START DATA UNDER STUDY
/-- R112, its example. -/
theorem test_push6 :
    pushed
      [0x65, 0xA6, 0xB7, 0xC8, 0xD9, 0xEA, 0xFB] =
      some ([0xA6B7C8D9EAFB], 7) := by decide

/-- R113, its example. -/
theorem test_push7 :
    pushed
      [0x66, 0xA7, 0xB8, 0xC9, 0xDA, 0xEB, 0xFC, 0x0D] =
      some ([0xA7B8C9DAEBFC0D], 8) := by decide

/-- R114, its example. -/
theorem test_push8 :
    pushed
      [0x67, 0xA8, 0xB9, 0xCA, 0xDB, 0xEC, 0xFD, 0x0E, 0x1F] =
      some ([0xA8B9CADBECFD0E1F], 9) := by decide

/-- R115, its example. -/
theorem test_push9 :
    pushed
      [0x68, 0xA9, 0xBA, 0xCB, 0xDC, 0xED, 0xFE, 0x0F, 0x20, 0x31] =
      some ([0xA9BACBDCEDFE0F2031], 10) := by decide

/-- R116, its example. -/
theorem test_push10 :
    pushed
      [0x69, 0xAA, 0xBB, 0xCC, 0xDD, 0xEE, 0xFF, 0x10, 0x21, 0x32, 0x43] =
      some ([0xAABBCCDDEEFF10213243], 11) := by decide

/-- R117, its example. -/
theorem test_push11 :
    pushed
      [0x6A, 0xAB, 0xBC, 0xCD, 0xDE, 0xEF, 0x00, 0x11, 0x22, 0x33, 0x44, 0x55] =
      some ([0xABBCCDDEEF001122334455], 12) := by decide

/-- R118, its example. -/
theorem test_push12 :
    pushed
      [0x6B, 0xAC, 0xBD, 0xCE, 0xDF, 0xF0, 0x01, 0x12, 0x23, 0x34, 0x45, 0x56, 0x67] =
      some ([0xACBDCEDFF001122334455667], 13) := by decide

/-- R119, its example. -/
theorem test_push13 :
    pushed
      [0x6C, 0xAD, 0xBE, 0xCF, 0xE0, 0xF1, 0x02, 0x13, 0x24, 0x35, 0x46, 0x57, 0x68, 0x79] =
      some ([0xADBECFE0F10213243546576879], 14) := by decide

/-- R120, its example. -/
theorem test_push14 :
    pushed
      [0x6D, 0xAE, 0xBF, 0xD0, 0xE1, 0xF2, 0x03, 0x14, 0x25, 0x36, 0x47, 0x58, 0x69, 0x7A, 0x8B] =
      some ([0xAEBFD0E1F2031425364758697A8B], 15) := by decide

/-- R121, its example. -/
theorem test_push15 :
    pushed
      [0x6E, 0xAF, 0xC0, 0xD1, 0xE2, 0xF3, 0x04, 0x15, 0x26, 0x37, 0x48, 0x59, 0x6A, 0x7B, 0x8C, 0x9D] =
      some ([0xAFC0D1E2F30415263748596A7B8C9D], 16) := by decide

/-- R122, its example. -/
theorem test_push16 :
    pushed
      [0x6F, 0xB0, 0xC1, 0xD2, 0xE3, 0xF4, 0x05, 0x16, 0x27, 0x38, 0x49, 0x5A, 0x6B, 0x7C, 0x8D, 0x9E,
      0xAF] =
      some ([0xB0C1D2E3F405162738495A6B7C8D9EAF], 17) := by decide

/-- R123, its example. -/
theorem test_push17 :
    pushed
      [0x70, 0xB1, 0xC2, 0xD3, 0xE4, 0xF5, 0x06, 0x17, 0x28, 0x39, 0x4A, 0x5B, 0x6C, 0x7D, 0x8E, 0x9F,
      0xB0, 0xC1] =
      some ([0xB1C2D3E4F5061728394A5B6C7D8E9FB0C1], 18) := by decide

/-- R124, its example. -/
theorem test_push18 :
    pushed
      [0x71, 0xB2, 0xC3, 0xD4, 0xE5, 0xF6, 0x07, 0x18, 0x29, 0x3A, 0x4B, 0x5C, 0x6D, 0x7E, 0x8F, 0xA0,
      0xB1, 0xC2, 0xD3] =
      some ([0xB2C3D4E5F60718293A4B5C6D7E8FA0B1C2D3], 19) := by decide

/-- R125, its example. -/
theorem test_push19 :
    pushed
      [0x72, 0xB3, 0xC4, 0xD5, 0xE6, 0xF7, 0x08, 0x19, 0x2A, 0x3B, 0x4C, 0x5D, 0x6E, 0x7F, 0x90, 0xA1,
      0xB2, 0xC3, 0xD4, 0xE5] =
      some ([0xB3C4D5E6F708192A3B4C5D6E7F90A1B2C3D4E5], 20) := by decide

/-- R126, its example. -/
theorem test_push20 :
    pushed
      [0x73, 0xB4, 0xC5, 0xD6, 0xE7, 0xF8, 0x09, 0x1A, 0x2B, 0x3C, 0x4D, 0x5E, 0x6F, 0x80, 0x91, 0xA2,
      0xB3, 0xC4, 0xD5, 0xE6, 0xF7] =
      some ([0xB4C5D6E7F8091A2B3C4D5E6F8091A2B3C4D5E6F7], 21) := by decide

/-- R127, its example. -/
theorem test_push21 :
    pushed
      [0x74, 0xB5, 0xC6, 0xD7, 0xE8, 0xF9, 0x0A, 0x1B, 0x2C, 0x3D, 0x4E, 0x5F, 0x70, 0x81, 0x92, 0xA3,
      0xB4, 0xC5, 0xD6, 0xE7, 0xF8, 0x09] =
      some ([0xB5C6D7E8F90A1B2C3D4E5F708192A3B4C5D6E7F809], 22) := by decide

/-- R128, its example. -/
theorem test_push22 :
    pushed
      [0x75, 0xB6, 0xC7, 0xD8, 0xE9, 0xFA, 0x0B, 0x1C, 0x2D, 0x3E, 0x4F, 0x60, 0x71, 0x82, 0x93, 0xA4,
      0xB5, 0xC6, 0xD7, 0xE8, 0xF9, 0x0A, 0x1B] =
      some ([0xB6C7D8E9FA0B1C2D3E4F60718293A4B5C6D7E8F90A1B], 23) := by decide

/-- R129, its example. -/
theorem test_push23 :
    pushed
      [0x76, 0xB7, 0xC8, 0xD9, 0xEA, 0xFB, 0x0C, 0x1D, 0x2E, 0x3F, 0x50, 0x61, 0x72, 0x83, 0x94, 0xA5,
      0xB6, 0xC7, 0xD8, 0xE9, 0xFA, 0x0B, 0x1C, 0x2D] =
      some ([0xB7C8D9EAFB0C1D2E3F5061728394A5B6C7D8E9FA0B1C2D], 24) := by decide

/-- R130, its example. -/
theorem test_push24 :
    pushed
      [0x77, 0xB8, 0xC9, 0xDA, 0xEB, 0xFC, 0x0D, 0x1E, 0x2F, 0x40, 0x51, 0x62, 0x73, 0x84, 0x95, 0xA6,
      0xB7, 0xC8, 0xD9, 0xEA, 0xFB, 0x0C, 0x1D, 0x2E, 0x3F] =
      some ([0xB8C9DAEBFC0D1E2F405162738495A6B7C8D9EAFB0C1D2E3F], 25) := by decide

/-- R131, its example. -/
theorem test_push25 :
    pushed
      [0x78, 0xB9, 0xCA, 0xDB, 0xEC, 0xFD, 0x0E, 0x1F, 0x30, 0x41, 0x52, 0x63, 0x74, 0x85, 0x96, 0xA7,
      0xB8, 0xC9, 0xDA, 0xEB, 0xFC, 0x0D, 0x1E, 0x2F, 0x40, 0x51] =
      some ([0xB9CADBECFD0E1F30415263748596A7B8C9DAEBFC0D1E2F4051], 26) := by decide

/-- R132, its example. -/
theorem test_push26 :
    pushed
      [0x79, 0xBA, 0xCB, 0xDC, 0xED, 0xFE, 0x0F, 0x20, 0x31, 0x42, 0x53, 0x64, 0x75, 0x86, 0x97, 0xA8,
      0xB9, 0xCA, 0xDB, 0xEC, 0xFD, 0x0E, 0x1F, 0x30, 0x41, 0x52, 0x63] =
      some ([0xBACBDCEDFE0F2031425364758697A8B9CADBECFD0E1F30415263], 27) := by decide

/-- R133, its example. -/
theorem test_push27 :
    pushed
      [0x7A, 0xBB, 0xCC, 0xDD, 0xEE, 0xFF, 0x10, 0x21, 0x32, 0x43, 0x54, 0x65, 0x76, 0x87, 0x98, 0xA9,
      0xBA, 0xCB, 0xDC, 0xED, 0xFE, 0x0F, 0x20, 0x31, 0x42, 0x53, 0x64, 0x75] =
      some ([0xBBCCDDEEFF102132435465768798A9BACBDCEDFE0F203142536475], 28) := by decide

/-- R134, its example. -/
theorem test_push28 :
    pushed
      [0x7B, 0xBC, 0xCD, 0xDE, 0xEF, 0x00, 0x11, 0x22, 0x33, 0x44, 0x55, 0x66, 0x77, 0x88, 0x99, 0xAA,
      0xBB, 0xCC, 0xDD, 0xEE, 0xFF, 0x10, 0x21, 0x32, 0x43, 0x54, 0x65, 0x76, 0x87] =
      some ([0xBCCDDEEF00112233445566778899AABBCCDDEEFF1021324354657687], 29) := by decide

/-- R135, its example. -/
theorem test_push29 :
    pushed
      [0x7C, 0xBD, 0xCE, 0xDF, 0xF0, 0x01, 0x12, 0x23, 0x34, 0x45, 0x56, 0x67, 0x78, 0x89, 0x9A, 0xAB,
      0xBC, 0xCD, 0xDE, 0xEF, 0x00, 0x11, 0x22, 0x33, 0x44, 0x55, 0x66, 0x77, 0x88, 0x99] =
      some ([0xBDCEDFF00112233445566778899AABBCCDDEEF00112233445566778899], 30) := by decide

/-- R136, its example. -/
theorem test_push30 :
    pushed
      [0x7D, 0xBE, 0xCF, 0xE0, 0xF1, 0x02, 0x13, 0x24, 0x35, 0x46, 0x57, 0x68, 0x79, 0x8A, 0x9B, 0xAC,
      0xBD, 0xCE, 0xDF, 0xF0, 0x01, 0x12, 0x23, 0x34, 0x45, 0x56, 0x67, 0x78, 0x89, 0x9A, 0xAB] =
      some ([0xBECFE0F102132435465768798A9BACBDCEDFF00112233445566778899AAB], 31) := by decide

/-- R137, its example. -/
theorem test_push31 :
    pushed
      [0x7E, 0xBF, 0xD0, 0xE1, 0xF2, 0x03, 0x14, 0x25, 0x36, 0x47, 0x58, 0x69, 0x7A, 0x8B, 0x9C, 0xAD,
      0xBE, 0xCF, 0xE0, 0xF1, 0x02, 0x13, 0x24, 0x35, 0x46, 0x57, 0x68, 0x79, 0x8A, 0x9B, 0xAC, 0xBD] =
      some ([0xBFD0E1F2031425364758697A8B9CADBECFE0F102132435465768798A9BACBD], 32) := by decide

/-- R138, its example. -/
theorem test_push32 :
    pushed
      [0x7F, 0xC0, 0xD1, 0xE2, 0xF3, 0x04, 0x15, 0x26, 0x37, 0x48, 0x59, 0x6A, 0x7B, 0x8C, 0x9D, 0xAE,
      0xBF, 0xD0, 0xE1, 0xF2, 0x03, 0x14, 0x25, 0x36, 0x47, 0x58, 0x69, 0x7A, 0x8B, 0x9C, 0xAD, 0xBE,
      0xCF] =
      some ([0xC0D1E2F30415263748596A7B8C9DAEBFD0E1F2031425364758697A8B9CADBECF], 33) := by decide

/-! ### Parameters, faults and phases -/

/-- Vector V1, FLAG `PUSH_PAST_END`: `FAULT`. -/
theorem test_truncated_push3 : blockAfter (running [0x62, 0xFF, 0xFE] []) = some (.truncatedCode, 0, 0x00, 1, []) := by decide

/-- Vector V1, FLAG `PUSH_PAST_END`: `ZERO_PAD`. -/
theorem test_zero_padded_push3 :
    blockAfter (under zeroPad (running [0x62, 0xFF, 0xFE] [])) = some (.noFault, 0, 0x00, 4, [0xFFFE00]) := by decide

/-- Vector V6: `TruncatedCode` wins over `StackOverflow`. -/
theorem test_truncated_before_overflow :
    blockAfter (under stackCap2 { running [0x60, 0x01, 0x60, 0x02, 0x61] [0x2, 0x1] with pc := 4 }) =
      some (.truncatedCode, 4, 0x00, 5, [0x2, 0x1]) := by decide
END DATA UNDER STUDY
▶ [ABOUT THIS TASK]: Return, exactly as they stand, the lines from the start of the records above through the line with "R123, its example. -/", both ends included, and no other lines.

▶ [RESPONSE TO THE EXERCISE]:
/-- R112, its example. -/
theorem test_push6 :
    pushed
      [0x65, 0xA6, 0xB7, 0xC8, 0xD9, 0xEA, 0xFB] =
      some ([0xA6B7C8D9EAFB], 7) := by decide

/-- R113, its example. -/
theorem test_push7 :
    pushed
      [0x66, 0xA7, 0xB8, 0xC9, 0xDA, 0xEB, 0xFC, 0x0D] =
      some ([0xA7B8C9DAEBFC0D], 8) := by decide

/-- R114, its example. -/
theorem test_push8 :
    pushed
      [0x67, 0xA8, 0xB9, 0xCA, 0xDB, 0xEC, 0xFD, 0x0E, 0x1F] =
      some ([0xA8B9CADBECFD0E1F], 9) := by decide

/-- R115, its example. -/
theorem test_push9 :
    pushed
      [0x68, 0xA9, 0xBA, 0xCB, 0xDC, 0xED, 0xFE, 0x0F, 0x20, 0x31] =
      some ([0xA9BACBDCEDFE0F2031], 10) := by decide

/-- R116, its example. -/
theorem test_push10 :
    pushed
      [0x69, 0xAA, 0xBB, 0xCC, 0xDD, 0xEE, 0xFF, 0x10, 0x21, 0x32, 0x43] =
      some ([0xAABBCCDDEEFF10213243], 11) := by decide

/-- R117, its example. -/
theorem test_push11 :
    pushed
      [0x6A, 0xAB, 0xBC, 0xCD, 0xDE, 0xEF, 0x00, 0x11, 0x22, 0x33, 0x44, 0x55] =
      some ([0xABBCCDDEEF001122334455], 12) := by decide

/-- R118, its example. -/
theorem test_push12 :
    pushed
      [0x6B, 0xAC, 0xBD, 0xCE, 0xDF, 0xF0, 0x01, 0x12, 0x23, 0x34, 0x45, 0x56, 0x67] =
      some ([0xACBDCEDFF001122334455667], 13) := by decide

/-- R119, its example. -/
theorem test_push13 :
    pushed
      [0x6C, 0xAD, 0xBE, 0xCF, 0xE0, 0xF1, 0x02, 0x13, 0x24, 0x35, 0x46, 0x57, 0x68, 0x79] =
      some ([0xADBECFE0F10213243546576879], 14) := by decide

/-- R120, its example. -/
theorem test_push14 :
    pushed
      [0x6D, 0xAE, 0xBF, 0xD0, 0xE1, 0xF2, 0x03, 0x14, 0x25, 0x36, 0x47, 0x58, 0x69, 0x7A, 0x8B] =
      some ([0xAEBFD0E1F2031425364758697A8B], 15) := by decide

/-- R121, its example. -/
theorem test_push15 :
    pushed
      [0x6E, 0xAF, 0xC0, 0xD1, 0xE2, 0xF3, 0x04, 0x15, 0x26, 0x37, 0x48, 0x59, 0x6A, 0x7B, 0x8C, 0x9D] =
      some ([0xAFC0D1E2F30415263748596A7B8C9D], 16) := by decide

/-- R122, its example. -/
theorem test_push16 :
    pushed
      [0x6F, 0xB0, 0xC1, 0xD2, 0xE3, 0xF4, 0x05, 0x16, 0x27, 0x38, 0x49, 0x5A, 0x6B, 0x7C, 0x8D, 0x9E,
      0xAF] =
      some ([0xB0C1D2E3F405162738495A6B7C8D9EAF], 17) := by decide

/-- R123, its example. -/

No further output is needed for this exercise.